The ECLAT algorithm works vertically, like a deep graph search, making it faster than the Apriori algorithm. The primary purpose is to use the intersections of Transaction Id Sets(tidsets) to calculate a candidate’s support value and avoid the generation of subsets that are not present in the prefix tree [20]. When the function is at the first call, all unique elements are used with their tidsets. After that, the procedure is called recursively, and in each recursive call, each element-tidset pair is checked and combined with other element-tidset couples. The process is repeated until no candidate item-tidset pair can be combined.

Fp growth

The Frequent Patterns Growth algorithm finds sets of frequent items without generating candidates. It works in two steps. The first step consists of constructing a compact data structure called FP-Tree. The second step is devoted to directly extracting frequent sets from the FP-Tree. The FP-Tree has been proposed by Kamber [21]. Each path in the FP-Tree represents a set of relevant frequent information, and the paths’ nodes are arranged in descending order of their frequency. In the FP-tree, the information in the dataset is highly compressed because all overlapping itemsets share the same prefix path [22]. It traverses the database only twice and does not require candidate generation.

Materials and methods

This section explains the study environment and the data used. It illustrates the variation of these data in time, presents the preprocessing, and details the technique and performance metrics.

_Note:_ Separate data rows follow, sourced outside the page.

/-- Copy A has been written and read back (R445, R446). The second component says whose record is durable or failed. -/
def jnlCopyA (readback : Option (List Byte)) (s : State) : State × Option (JOwner × Bool) :=
  match s.jnl.cur with
  | none => (s, none)
  | some c =>
    if c.durable then (s, none)
    else
      let got := fit 0#8 c.bytes.length (readback.getD c.bytes)
      let s1 := nvWrite (segA c.pair + c.off) got s
      if got = c.bytes then
        let q := s1.jnl.seq + 1
        ({ s1 with jnl := { s1.jnl with
            seq := q, cur := some { c with durable := true, retries := 0 },
            live := jnlLive s1.jnl.live c.req.kind c.req.inst q c.pair c.req.payload } },
         some (c.req.owner, true))
      else
        let s2 := { s1 with jnl := { s1.jnl with cur := none } }
        if c.retries < 2 then
          (jnlPlace c.req (c.retries + 1) (incFld Reg.JNL_CNT2 31 16 s2), none)
        else (jnlKick (cause Reg.JNL_CAUSE 3 s2), some (c.req.owner, false))

/-- Copy B has been written and read back (R446). -/
def jnlCopyB (readback : Option (List Byte)) (s : State) : State :=
  match s.jnl.cur with
  | none => s
  | some c =>
    if !c.durable then s
    else
      let got := fit 0#8 c.bytes.length (readback.getD c.bytes)
      let s1 := nvWrite (segB c.pair + c.off) got s
      if got = c.bytes then jnlKick { s1 with jnl := { s1.jnl with cur := none } }
      else if c.retries < 2 then
        incFld Reg.JNL_CNT2 31 16
          { s1 with jnl := { s1.jnl with cur := some { c with retries := c.retries + 1 } } }
      else
        let s2 := cause Reg.JNL_CAUSE 1 { s1 with jnl := { s1.jnl with cur := none } }
        jnlKick { s2 with jnl := { s2.jnl with rewrites := s2.jnl.rewrites ++ [(segB c.pair + c.off, c.bytes)] } }

/-- Write a record whole, both copies verified, as the boot sequence does (R524, R76; log entry 12). A record of compaction in
progress is completed first (R445), and compaction goes on after it (R451). -/
def jnlWriteNow (kind inst : Nat) (payload : List Byte) (s : State) : State :=
  let whole (s : State) : State := jnlCopyB none (jnlCopyA none s).1
  let s1 := whole { s with jnl := { s.jnl with compacting := false } }
  let s2 := whole (jnlPlace { kind := kind, inst := inst, payload := payload } 0 (jnlRepair s1))
  if s.jnl.compacting then jnlKick (jnlCompactOn s2) else s2

/-! ### Recovery (R449, R450, R452) -/

/-- A record read at an offset of a segment. -/
structure JRead where
  kind : Nat
  inst : Nat
  seq : Nat
  payload : List Byte
  total : Nat
  deriving DecidableEq, Repr

/-- R447: the record kinds. -/
def jnlKind (k : Nat) : Bool := decide (1 ≤ k ∧ k ≤ 0xB) || k == 0xF

/-- Read one copy at NV offset `base + off`; none when its CRC does not hold, its kind is none of R447, or a granule of it is
unreadable (R435). -/
def jnlRead (s : State) (base off : Nat) : Option JRead :=
  if 0x100000 < off + 24 then none
  else
    let h := nvRead s (base + off) 16
    let n := u32 h 4
    if u16 h 0 ≠ 0x4A44 ∨ !jnlKind (u8 h 2) ∨ 0x100000 < off + 20 + n then none
    else
      let body := h ++ nvRead s (base + off + 16) n
      if leNat (nvRead s (base + off + 16 + n) 4) = (crc32c body).toNat ∧ nvReadable s (base + off) (20 + n) then
        some { kind := u8 h 2, inst := u8 h 3, seq := u64 h 8, payload := body.drop 16, total := (20 + n + 7) / 8 * 8 }
      else none

/-- The step past a position whose copies are both invalid: by the length field of copy A where the die reads it and it stays
in the segment, or else of copy B. -/
def jnlStepLen (s : State) (k off : Nat) : Option Nat :=
  let step (base : Nat) : Option Nat :=
    let t := (20 + leNat (nvRead s (base + off + 4) 4) + 7) / 8 * 8
    if off + 16 ≤ 0x100000 ∧ nvReadable s (base + off) 8 ∧ off + t ≤ 0x100000 then some t else none
  (step (segA k)).orElse (fun _ => step (segB k))

/-- The copies at a position that carry the number `q`. -/
def jnlAt (s : State) (k off q : Nat) : Option JRead × Option JRead :=
  let ok (r : Option JRead) : Option JRead := r.filter (fun x => x.seq == q)
  (ok (jnlRead s (segA k) off), ok (jnlRead s (segB k) off))

/-- R450 case 4: past further positions of the kind, is there a record of number `q` or a pad record? -/
def jnlAhead (s : State) (k q : Nat) : Nat → Nat → Bool
  | 0, _ => false
  | fuel + 1, off =>
    let p := jnlAt s k off q
    if p.1.isSome || p.2.isSome then true
    else
      match jnlStepLen s k off with
      | some t => jnlAhead s k q fuel (off + t)
      | none => false

/-- What the scan carries along. -/
structure JScan where
  off : Nat := 64
  /-- the number expected next -/
  expect : Nat := 0
  live : List JLive := []
  /-- the live records before the one accepted last, which a second write of its number supersedes -/
  before : List JLive := []
  last : Option JRead := none
  any : Bool := false
  torn : Nat := 0
  integ : Nat := 0
  rewrites : List (Nat × List Byte) := []
  ended : Bool := false
  padded : Bool := false
  deriving DecidableEq, Repr

/-- R449: judge two copies of one position and note the rewrite that is due. -/
def jnlJudge (s : State) (k off : Nat) (a b : Option JRead) (sc : JScan) : JScan × Option JRead :=
  match a, b with
  | some x, some y =>
    if x = y then (sc, some x)
    else ({ sc with integ := sc.integ + 1, rewrites := sc.rewrites ++ [(segB k + off, nvRead s (segA k + off) x.total)] }, some x)
  | some x, none =>
    ({ sc with torn := sc.torn + 1, rewrites := sc.rewrites ++ [(segB k + off, nvRead s (segA k + off) x.total)] }, some x)
  | none, some y =>
    ({ sc with torn := sc.torn + 1, rewrites := sc.rewrites ++ [(segA k + off, nvRead s (segB k + off) y.total)] }, some y)
  | none, none => (sc, none)

/-- R450: scan pair `k` from the scan's offset; `fuel` bounds the number of positions. -/
def jnlScan (s : State) (k : Nat) : Nat → JScan → JScan
  | 0, sc => sc
  | fuel + 1, sc =>
    let p := jnlAt s k sc.off sc.expect
    if p.1.isSome || p.2.isSome then
      let (sc1, r) := jnlJudge s k sc.off p.1 p.2 sc
      match r with
      | none => sc1
      | some x =>
        if x.kind = 0xF then { sc1 with ended := true, padded := true }
        else
          jnlScan s k fuel { sc1 with
            off := sc.off + x.total, expect := sc.expect + 1, last := some x, any := true,
            before := sc1.live, live := jnlLive sc1.live x.kind x.inst x.seq k x.payload }
    else
      let p2 := if sc.any then jnlAt s k sc.off (sc.expect - 1) else (none, none)
      if p2.1.isSome || p2.2.isSome then
        let (sc1, r) := jnlJudge s k sc.off p2.1 p2.2 sc
        match r with
        | none => sc1
        | some x =>
          jnlScan s k fuel { sc1 with
            off := sc.off + x.total, last := some x, live := jnlLive sc1.before x.kind x.inst x.seq k x.payload }
      else
        match jnlStepLen s k sc.off with
        | some t =>
          if jnlAhead s k sc.expect 43691 (sc.off + t) then jnlScan s k fuel { sc with off := sc.off + t }
          else { sc with ended := true }
        | none => { sc with ended := true }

Study area and dataset presentation

The country of study is the Republic of Benin, a West African country (Fig 1). We used secondary data collected at the Kandi, Savè, and Cotonou synoptic stations in the Sudanian, Sudano-Guinean, and Guinean Zones, respectively. The government of Benin has defined two poles for vegetable production: poles 1 and 7. Pole 1 is located in the Sudanian Zone and covers the districts of Malanville and Karimama, which do not have synoptic stations. Therefore, we chose the synoptic station of Kandi, the closest station to Karimama and Malanville and located in the same department as these two districts. Pole 7, located in the Sudanian Zone, covers several communities with a single synoptic station: Cotonou. In addition, data from the synoptic station of Savè, situated in the Sudano-Guinean transition Zone, was collected. The choice of the station of Savè allows the study to cover the three types of climate in the country.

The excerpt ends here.